The big transfer of videos to the national library will happen by the summer despite challenges thrown up by the pandemic. One cost of the COVID crisis, however, is that the interview stage of the project — which was meant to involve several more people — was brought to an abrupt stop.

“When the pandemic started we were still interviewing, and in January and February 2020 we did 15 to 20 interviews and we did a handful in the course of summer when things opened up,” said Halivni. “But that was it, and when the fall lockdown started interviewing pretty much stopped.”

Nevertheless, Halivni has gathered more interviews than he ever imagined since he graduated with a degree in history from Yeshiva University.

He began shortly after Steven Spielberg’s launch of the Survivors of the Shoah Visual History Foundation to record the memories of Holocaust survivors, wanting to do something similar for the State of Israel’s founding generation.

Harold Katz, who served in the Second World War that volunteered for Aliyah Bet (Photo via Nathan Jeffay)

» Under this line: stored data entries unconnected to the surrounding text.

/-- Settles O4: either set of strings is that of the well-formed commands. -/
theorem exactlyTheFormattedStringsDecode : Obligations.ExactlyTheFormattedStringsDecode := by
  intro bs
  simp only [decode_eq_ok_iff]
  constructor
  · rintro ⟨i, hwf, rfl⟩
    exact encode_fitsAFormat hwf
  · exact exists_encode_of_fitsAFormat

/-! ### Strings that are no command (R78) -/

/-- A string that does not decode is refused, for the decoder's reason (R78). -/
theorem step_of_decode_error {s : State} {rest : List Input} {e : DecodeError}
    (hinputs : s.inputs = .command bs :: rest) (hdecode : decode bs = .error e) :
    step s = rejectCommand bs e := by
  rw [step_of_inputs_cons hinputs, perform_command, issueCommand, hdecode]

/-- Settles O5: the string is empty, or the decoder fails behind a defined opcode or at a reserved one. -/
theorem reservedAndMalformedStringsAreRefused :
    Obligations.ReservedAndMalformedStringsAreRefused := by
  intro s bs rest hinputs hfit
  cases bs with
  | nil => exact ⟨_, step_of_decode_error hinputs rfl, .inr ⟨rfl, fun _ h => by cases h⟩⟩
  | cons op args =>
    by_cases hop : ∃ i, opcode i = op
    · obtain ⟨i, rfl⟩ := hop
      obtain ⟨j, hj, -⟩ | herror := decode_opcode_answer i args
      · exact absurd ((exactlyTheFormattedStringsDecode _).mp ⟨j, hj⟩) hfit
      · exact ⟨_, step_of_decode_error hinputs herror,
          .inr ⟨rfl, fun op' h => ⟨i, Option.some.inj h⟩⟩⟩
    · have hreserved := not_exists.mp hop
      exact ⟨_, step_of_decode_error hinputs (decode_reserved hreserved),
        .inl ⟨op, rfl, rfl, hreserved⟩⟩

/-- Settles O1: the decoder, run on each string. -/
theorem writtenOutStringsDecode : Obligations.WrittenOutStringsDecode := by
  refine ⟨?_, ?_, ?_, ?_, ?_, ?_, ?_, ?_, ?_⟩ <;> rfl

end Sys2Proof.Machine
end

section
/-! The checksum generator (R100 to R108): the three commands as equations, the byte step in the other two
forms the spec gives for it (R101, R102), the stream of commands over a message, and the inverted bit. -/

namespace Sys2Proof.Machine

/-! ### The three commands (R104 to R106) -/

@[simp] theorem exec_crcInit (s : State) :
    exec .crcInit s = .next (State.succeeded { s with crcr := Config.CRC_INIT }) := rfl

@[simp] theorem exec_crcUpd (d : Byte) (s : State) :
    exec (.crcUpd d) s = .next (State.succeeded { s with crcr := crcByte s.crcr d }) := rfl

@[simp] theorem exec_crcFin (s : State) :
    exec .crcFin s = .next (State.succeeded { s with crco := s.crcr ^^^ Config.CRC_XOROUT }) := rfl
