-- ==== Sys2Proof/Word.lean ====
section
/-! DEFINITION. The word types of the BL-7160 and their plainest arithmetic (R1, R2, R7). -/

namespace Sys2Proof

/-- A byte of memory. -/
abbrev Byte := BitVec 8

/-- The 64-bit scalar word of R14. -/
abbrev Word := BitVec 64

/-- A 32-bit vector lane (R14). -/
abbrev Lane := BitVec 32

end Sys2Proof
end

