-- ==== Sys2Proof/Syntax.lean ====
section
/-! DEFINITION. The syntax of the BL-7160: one constructor of `Instr` for every row of spec/opcode_table.json:
the 210 encoded instructions (R87 to R113) and the 111 events of units and of the outside world
(95_what_each_step_holds.md). An event has no encoding; it reaches the machine through State.agenda. -/

namespace Sys2Proof

/-- The two threads of a core (R14). -/
inductive ThreadId where
  | pri | aux
  deriving DecidableEq, Repr

/-- The two engine sequencers of a core (R14). -/
inductive SeqId where
  | matrix | copy
  deriving DecidableEq, Repr

/-- A source of format A (R92): kinds 01, 10 and 11. -/
inductive Src where
  | s (r : Fin 32) | k (i : Fin 32) | lit (n : BitVec 5)
  deriving DecidableEq, Repr

/-- A source of format V (R94): kinds 00, 01, 10 and 11. -/
inductive VSrc where
  | v (r : Fin 16) | s (r : Fin 16) | k (i : Fin 16) | lit (n : BitVec 4)
  deriving DecidableEq, Repr

/-- The lane types of major 0x20 (R102). -/
inductive IntTy where
  | i32 | n32
  deriving DecidableEq, Repr

/-- The lane types of majors 0x21 and 0x22 (R102). -/
inductive FltTy where
  | f32 | bf16 | f16
  deriving DecidableEq, Repr

/-- The lane types of VCMP, VRED and VSCAN (R102). -/
inductive CmpTy where
  | i32 | n32 | f32
  deriving DecidableEq, Repr

/-- The element types of VDOT4 (R187). -/
inductive DotTy where
  | i8 | n8
  deriving DecidableEq, Repr

/-- The ty field of the vector memory instructions (R101). -/
inductive MemTy where
  | raw | i32 | n32 | f32
  deriving DecidableEq, Repr

/-- The format codes of VCVT (R184). -/
inductive VFmt where
  | i32 | n32 | f32 | bf16 | f16 | i8 | n8 | lg6
  deriving DecidableEq, Repr

/-- The lane types of ACC.TOV and ACC.ADDV (R212). -/
inductive AccTy where
  | i32 | n32 | f32 | bf16 | f16
  deriving DecidableEq, Repr

/-- The conditions of B and BSPLIT (R96). -/
inductive Cond where
  | eq | ne | lt | ge | ltu | geu
  deriving DecidableEq, Repr

/-- The comparisons of VCMP (R181). -/
inductive VCond where
  | eq | ne | lt | le | gt | ge | un
  deriving DecidableEq, Repr

/-- The load sizes of majors 0x10 and 0x11 (R148). -/
inductive LdSize where
  | b | bu | h | hu | w | wu | d
  deriving DecidableEq, Repr

/-- The store sizes of majors 0x12 and 0x13 (R148). -/
inductive StSize where
  | b | h | w | d
  deriving DecidableEq, Repr

/-- The operations of AMO (R104); FENCE is an instruction of its own. -/
inductive AmoOp where
  | add | and | or | xor | min | max | minu | maxu | xchg | cas | fadd | inc
  deriving DecidableEq, Repr

/-- The order field of AMO and FENCE (R104). -/
inductive Order where
  | rlx | acq | rel | ar | sc
  deriving DecidableEq, Repr

/-- The scope field of AMO and FENCE (R104, R266). -/
inductive Scope where
  | core | clu | dev | sys
  deriving DecidableEq, Repr

/-- The M field of MMA and MMAS (R98). -/
inductive MSize where
  | m16 | m32 | m64
  deriving DecidableEq, Repr

/-- The element pair of MMA (R98). -/
inductive Pair where
  | i8 | n8 | i4 | n4 | lg6 | bf16 | f16 | f32
  deriving DecidableEq, Repr

/-- The mode of an accumulator cell (R72). -/
inductive AccMode where
  | int40 | q40 | fp40
  deriving DecidableEq, Repr

/-- The port of a tile access (R98, R193). -/
inductive Port where
  | row | col
  deriving DecidableEq, Repr

/-- The sequencers a FORK names (R103, R300). -/
inductive ForkSel where
  | matrix | copy | both
  deriving DecidableEq, Repr

/-- A packet of the router fabric (R327): payload, sequence tag, route number and VOID bit. -/
structure Packet where
  payload : BitVec 64
  tag     : BitVec 16
  route   : BitVec 8
  void    : Bool
  deriving DecidableEq, Repr

/-- Where a memory error strikes (R436, R439, R443). -/
inductive ErrorSite where
  | hbm (pa : Nat) | scratch (phys off : Nat) | slice (pa : Nat) | l1 (phys key : Nat) | tile (phys word : Nat)
  | acc (phys : Nat) (cells : List Nat) | coreSram (phys : Nat) | coreLogic (phys : Nat)
  deriving DecidableEq, Repr

/-- The agent that an outside access comes from: the host through the physical function or a virtual one, or a peer (R285, R433). -/
inductive Link where
  | host | virtual (f : Fin 1024) | peer (port : Fin 12)
  deriving DecidableEq, Repr
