/-- A Held lock of a bank of this core's cluster (R205, R293): the command, the bank's core and number, the lock's number
in the bank, the byte range, its role, and the command's counter. `far` marks the lock of a command of another core, whose number is
that core's (log 119). -/
structure Lock where
  cmd : Nat
  x : Nat
  y : Nat
  bank : Nat
  slot : Nat
  lo : Nat
  hi : Nat
  dest : Bool
  counter : Option (Fin 16)
  far : Bool
  deriving DecidableEq, Repr

/-- What the current cycle of the halyard has seen (R29, R36, R40): the sidings that have accepted a packet, those that
have started an operation, whether an operation has ended, which closes the cycle's dispatches, and whether its commits are
made. -/
structure Cycle where
  accepted : List Nat
  started : List Nat
  ended : Bool
  committed : Bool
  closed : Bool
  deriving DecidableEq, Repr

/-- An accepted engine command (R198, R297): the instruction with the values it captured; `handler` marks a command of code in handler
mode, which belongs to no launch (R206, R239). -/
structure Cmd where
  id : Nat
  owner : Agent
  pc : Word
  tag : BitVec 7
  instr : Instr
  a : Word
  b : Word
  x4 : Word
  x5 : Word
  x6 : Word
  x7 : Word
  lanes : Vector Lane 64
  record : Option Nat
  handler : Bool
  deriving DecidableEq, Repr

/-- What a parked access of an engine waits for (R396, R398): nothing of its own, after a shoot-down's block or release; an answer to the
fault record in a slot; or room for its record, with the reason and whether it fetches. -/
inductive ParkRecord where
  | none | posted (slot : Nat) | unposted (reason : Nat) (fetch : Bool)
  deriving DecidableEq, Repr

/-- A page wait of an engine: the address, whether it writes, and its record. -/
structure EnginePark where
  va : Word
  write : Bool
  record : ParkRecord
  deriving DecidableEq, Repr

/-- An engine: its queue, the command it runs, the page wait of a running copy (R298), and the first out-of-range byte of the running
command (R204). -/
structure Engine where
  queue : List Cmd
  running : Option Cmd
  parked : Option EnginePark
  oor : Option (Nat × Word)
  deriving DecidableEq, Repr

/-- A counted command or FORK in acceptance order (R290): its counter, its number, and whether it has completed. -/
structure Counted where
  cc : Fin 16
  id : Nat
  complete : Bool
  deriving DecidableEq, Repr

/-- An engine sequencer (R299, R300): its registers, staging vector registers, the thread that forked it, the task record
it serves, the counted number of its FORK, and the page wait of its fetch. -/
structure Sequencer where
  running : Bool
  pc : Word
  s : Vector Word 32
  x : Vector Word 8
  v : Vector VReg 16
  nom : Option Nat
  owner : Agent
  record : Option Nat
  fork : Nat
  parked : Option EnginePark
  deriving DecidableEq, Repr

/-- A node of a burgee graph (R213, R219). -/
structure GNode where
  op : Nat
  a : Nat
  b : Nat
  c : Nat
  imm : Nat
  deriving DecidableEq, Repr

/-- A loaded graph: the image as loaded and its fields (R213, R218). -/
structure Graph where
  gid : Nat
  out : Nat
  lat : Nat
  nops : Nat
  hasLut : Bool
  nodes : List GNode
  q : List Lane
  lut : List Lane
  image : Word
  deriving DecidableEq, Repr

/-- A configuration slot in use (R220, R221): the custom number it serves, its load order and its graph. -/
structure CSlot where
  number : Nat
  order : Nat
  graph : Graph
  deriving DecidableEq, Repr

/-- A leaf entry a TLB holds (R395). -/
structure TlbEntry where
  ctx : Nat
  base : Nat
  size : Nat
  pa : Nat
  loc : Nat
  peer : Nat
  ace : Bool
  wb : Bool
  x : Bool
  w : Bool
  r : Bool
  deriving DecidableEq, Repr

/-- A byte of the L1 data cache (R263): its value, its dirty bit, and whether it came from a poisoned word (R437). -/
structure L1Byte where
  b : Byte
  dirty : Bool
  bad : Bool
  deriving DecidableEq, Repr

/-- The states of a shoot-down (R398). -/
inductive ShootState where
  | draining | confirming | confirmed
  deriving DecidableEq, Repr

/-- A shoot-down in progress (R397, R398): the target context, the range and the key of its DONE word. -/
structure Shoot where
  ctx : Nat
  migration : Bool
  base : Nat
  len : Nat
  doneKey : Nat
  state : ShootState
  deriving DecidableEq, Repr

/-- The states of a stream slot (R309). -/
inductive SlotState where
  | empty | filling | full | taken | writing
  deriving DecidableEq, Repr

/-- An open subscription (R307 to R311): the descriptor, the stream controller that serves it, the states of its slots, each with its
tile, an Empty one with its next one, TAKE and GIVE, whether a SUB.CLOSE waits, the thread and address of its SUB.OPEN, and the page
wait of its controller (R312). -/
structure Sub where
  desc : Vector Word 8
  ctl : Fin 32
  slots : List (SlotState × Nat)
  take : Nat
  give : Nat
  closing : Bool
  owner : Agent
  pc : Word
  parked : Option EnginePark
  deriving DecidableEq, Repr

/-- A channel endpoint (R333, R334): its receive buffer, the packets stopped at it, and its send count. -/
structure Chan where
  buf : List Word
  stopped : List Word
  sent : Nat
  deriving DecidableEq, Repr

/-- A trap message of eight words (R379). -/
abbrev Msg := Vector Word 8

/-- The part of the core's primary thread in a slaved group (R49 to R51). -/
inductive Role where
  | single | leader | attached | detached
  deriving DecidableEq, Repr

/-- An instruction that a leader has forwarded (R49): its place in the stream, its address and its parcels. -/
structure Fwd where
  seq : Nat
  pc : Word
  p : Nat
  q : Nat
  deriving DecidableEq, Repr

/-- What a leader's forward log holds (R52): the parcels of an instruction by the tag it had, an outcome record with its
redirect marker, or a perform mark. -/
inductive LogItem where
  | parcels (tag : BitVec 7) (n : Nat) | outcome (taken redirect : Bool) | mark
  deriving DecidableEq, Repr

/-- Fetch slaving (R49 to R52). In a follower: the outcome records (taken, redirect, and how many instructions had been
forwarded when the record came) that await their branches, the perform marks not yet used, the instructions forwarded and
not yet committed, how many have been forwarded in all, and how many forwarded branches still owe their record. While it is
detached: how many of the records to come belong to the leader's side of the split, and whether the leader's JOIN has
been forwarded. In a leader: the followers that are detached and not yet waiting at JOIN, and the forward log. -/
structure Slaving where
  role : Role
  outcomes : List (Bool × Bool × Nat)
  marks : Nat
  stream : List Fwd
  arrived : Nat
  owed : Nat
  stale : Nat
  past : Bool
  followersOut : Nat
  log : List LogItem
  deriving DecidableEq, Repr

/-- The core (R14). `forks` lists the sequencers of the cluster's other cores that run a program of a FORK there, by the core's place
in the cluster (R305). `outBuf` lists the completions in the output buffers of the sidings (R29, R30) by position, thread and
tag, in the order in which their operations ended. `icache` holds code lines by number, the newest first, and `badLines` the
lines marked poisoned (R438). `asleep` marks a core that a shoot-down skipped (R398); a fenced core takes no new launch, and one that
a machine check stopped is dead (R439, R440). -/
structure Core where
  phys : Nat
  lx : Fin 32
  ly : Fin 32
  ctx : Option Nat
  launch : Option Nat
  bankFmt : Vector Word 8
  vecCheck : Word
  accSat : Word
  scrErr : Word
  cxLdr : Word
  cxMiss : Word
  cxLpc : Word
  lnPos : Word
  tkOrg0 : Word
  tkOrg1 : Word
  trapMsg : Vector Word 8
  trapNpc : Word
  trapAct : Word
  trapHst : Word
  cycle : Word
  time : Word
  pwrStat : Word
  hy : Vector Word 6
  view : Vector Word 14
  viewGen : Nat
  k : List (Nat × BitVec 32)
  tiles : List (Nat × Byte)
  xr : List (Nat × Int)
  acc : List (Nat × BitVec 40)
  tileBad : List Nat
  accBad : List Nat
  cc : Vector (BitVec 8) 16
  mat : Engine
  cpy : Engine
  locks : List Lock
  cmdCtr : Nat
  counted : List Counted
  subs : Vector (Option Sub) 8
  chans : Vector Chan 64
  windows : Vector (Option (Nat × Nat)) 64
  mseq : Sequencer
  cseq : Sequencer
  forks : List (Fin 4 × SeqId)
  slots : Vector (Option CSlot) 8
  loadOrder : Nat
  l1 : List (Nat × Option L1Byte)
  acePages : List Nat
  itlb : List TlbEntry
  dtlb : List TlbEntry
  icache : List (Nat × List Byte)
  badLines : List Nat
  hq : List Msg
  hqPos : List Nat
  trapPos : Nat
  loaderWanted : Bool
  loaderWake : Wake
  handlerWake : Wake
  slave : Slaving
  cyc : Cycle
  outBuf : List (Nat × ThreadId × BitVec 7)
  asleep : Bool
  fenced : Bool
  dead : Bool
  deriving DecidableEq, Repr

/-- The phases of a launch (R355, R358, R239). -/
inductive Phase where
  | waiting | running | ending | ended
  deriving DecidableEq, Repr

/-- The range unit's state for a launch (R250 to R257): the published, pending and previous hoists, GEN, DONE, the
counts of Taken grains, the ranges by rank, the sweep cursor, and the initial hoist, with which every core of the launch starts. -/
structure RangeUnit where
  hoist : Vector Word 14
  pending : Vector Word 14
  prev : Vector Word 14
  gen : Nat
  done : Nat
  tcur : Nat
  tprev : Nat
  ranges : List (Nat × Nat)
  cursor : Nat
  first : Vector Word 14
  deriving DecidableEq, Repr

/-- A running exchange step (R242, R243): the plan, this core's windows as the clock started, and the entries whose
transfers have begun. -/
structure Exchange where
  plan : Nat
  windows : Vector (Option (Nat × Nat)) 64
  begun : List Nat
  deriving DecidableEq, Repr

/-- A launch the device holds (R353 to R361): its packet, phase and first fault; the launch it was taken early after;
this core's arrival at SSTEP, the steps of the barrier, the current plan and the exchange; its range unit; and of its other
cores, by launch index, those whose primary thread has ended and those that stand arrived at SSTEP (R239, R240). `waits` names
the logical clusters that an early start has still to take (R358). -/
structure Launch where
  id : Nat
  ctx : Nat
  queue : Nat
  slot : Nat
  packet : Vector Word 16
  phase : Phase
  fault : Option (Nat × Nat × Nat)
  hint : Bool
  pred : Option Nat
  arrived : Bool
  released : Bool
  plan : Nat
  exch : Option Exchange
  range : RangeUnit
  exited : List Nat
  atStep : List Nat
  waits : List (Nat × Nat)
  hops : List (Nat × Nat)
  deriving DecidableEq, Repr

/-- The states of a context (R375). -/
inductive CtxState where
  | unconfigured | ready | running | saving | saved | halted
  deriving DecidableEq, Repr

/-- A tile-task record in the cluster's scheduler (R303 to R306): its words, EFF, how often it was dispatched, the sequencer of
this core that runs it, or the core of the cluster of which one does; `avoid` is the core on which a replayed record has met an
error (R306). -/
structure Task where
  words : Vector Word 8
  ctx : Nat
  launch : Option Nat
  eff : Nat
  dispatched : Nat
  on : Option SeqId
  away : Option (Fin 4)
  avoid : Option (Fin 4)
  deriving DecidableEq, Repr

/-- A saved context (R387): the core's record with its two threads and the task records its cluster holds (R302). Scratchpads, event lines, launches and range units
stay where State holds them, under the context's number. -/
structure Saved where
  pri : Thread
  aux : Thread
  core : Core
  tasks : List (Nat × Option Task)
  deriving DecidableEq, Repr

/-- What the device keeps for a context beside its descriptor (R375, R387, R388): its state, the save-failed mark, the
watchdog expiries counted, whether the device resumes it by itself (R415), its saved record, and the messages that arose
while it was saved. -/
structure Ctx where
  state : CtxState
  saveFailed : Bool
  watchdog : Nat
  wanted : Bool
  saved : Option Saved
  full0 : List (Nat × Nat)
  deriving DecidableEq, Repr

Halivni made aliyah from the US in 2002, and five years later launched Toldot Yisrael, Hebrew for “the chronicles of Israel”.

He consulted British-born Yehuda Avner, the Israeli prime ministerial advisor and diplomat, who guided him and sat on the organisation’s steering committee.

Avner, who died in 2015, was an interviewee, as was the late Arieh Handler, founder of British Bnei Akiva, and one of the invited guests at the Declaration of Independence.

“Mr Handler was one of the very first interviewees, and was fantastic in terms of describing how it was at the centre of things as history was being made,” Halivni reflects.

Remembering Balfour

Some of the interviews took Halivni back long before Israel’s establishment. “Only a handful of interviewees were born in the first decade of the 20th century.”

One of them, the late Chaim Savitzky, recalled the momentous news of the 1917 Balfour Declaration in their interview.

“Savitzky, born in 1907 in Baranovitz, then in Poland and now in Belarus, was 10 years old. ‘We felt we had a country,’ he stated, telling us that the Balfour Declaration was delivered on a Friday, and in synagogue that night a particular prayer was infused with new meaning: ‘Let our eyes behold Your return to Zion.’”

Chaim Savitzsky (left) remembers the moment he heard about the 1917 Balfour Declaration (Photo via Nathan Jeffay)

Halivni said that he believes the stories have the power to make people think, raise questions, and also become inspired. He came to look up to several of the interviewees, especially Harold Katz.

Raised in Terra Haute, Indiana, Katz was valedictorian of his high school, and attended Harvard.

After serving in the Navy during the Second World War, he returned to Harvard for law school, but dropped out to volunteer for Aliyah Bet, the operation to bring Holocaust refugees past the British blockade into Palestine.

“We couldn’t just sit in law school while this was going on,” Katz saysin an interview. “This was history being made.”

Halivni remembers: “Harold was one of the first people we reached out to when we started interviewing in June 2007.

“His story was captivating, his speech was eloquent and refined, and his account resonated with me in a very powerful way.

“Our shared American Jewish background allowed me to imagine myself in his shoes.

“The courage he had to act on his convictions inspires me to this day.”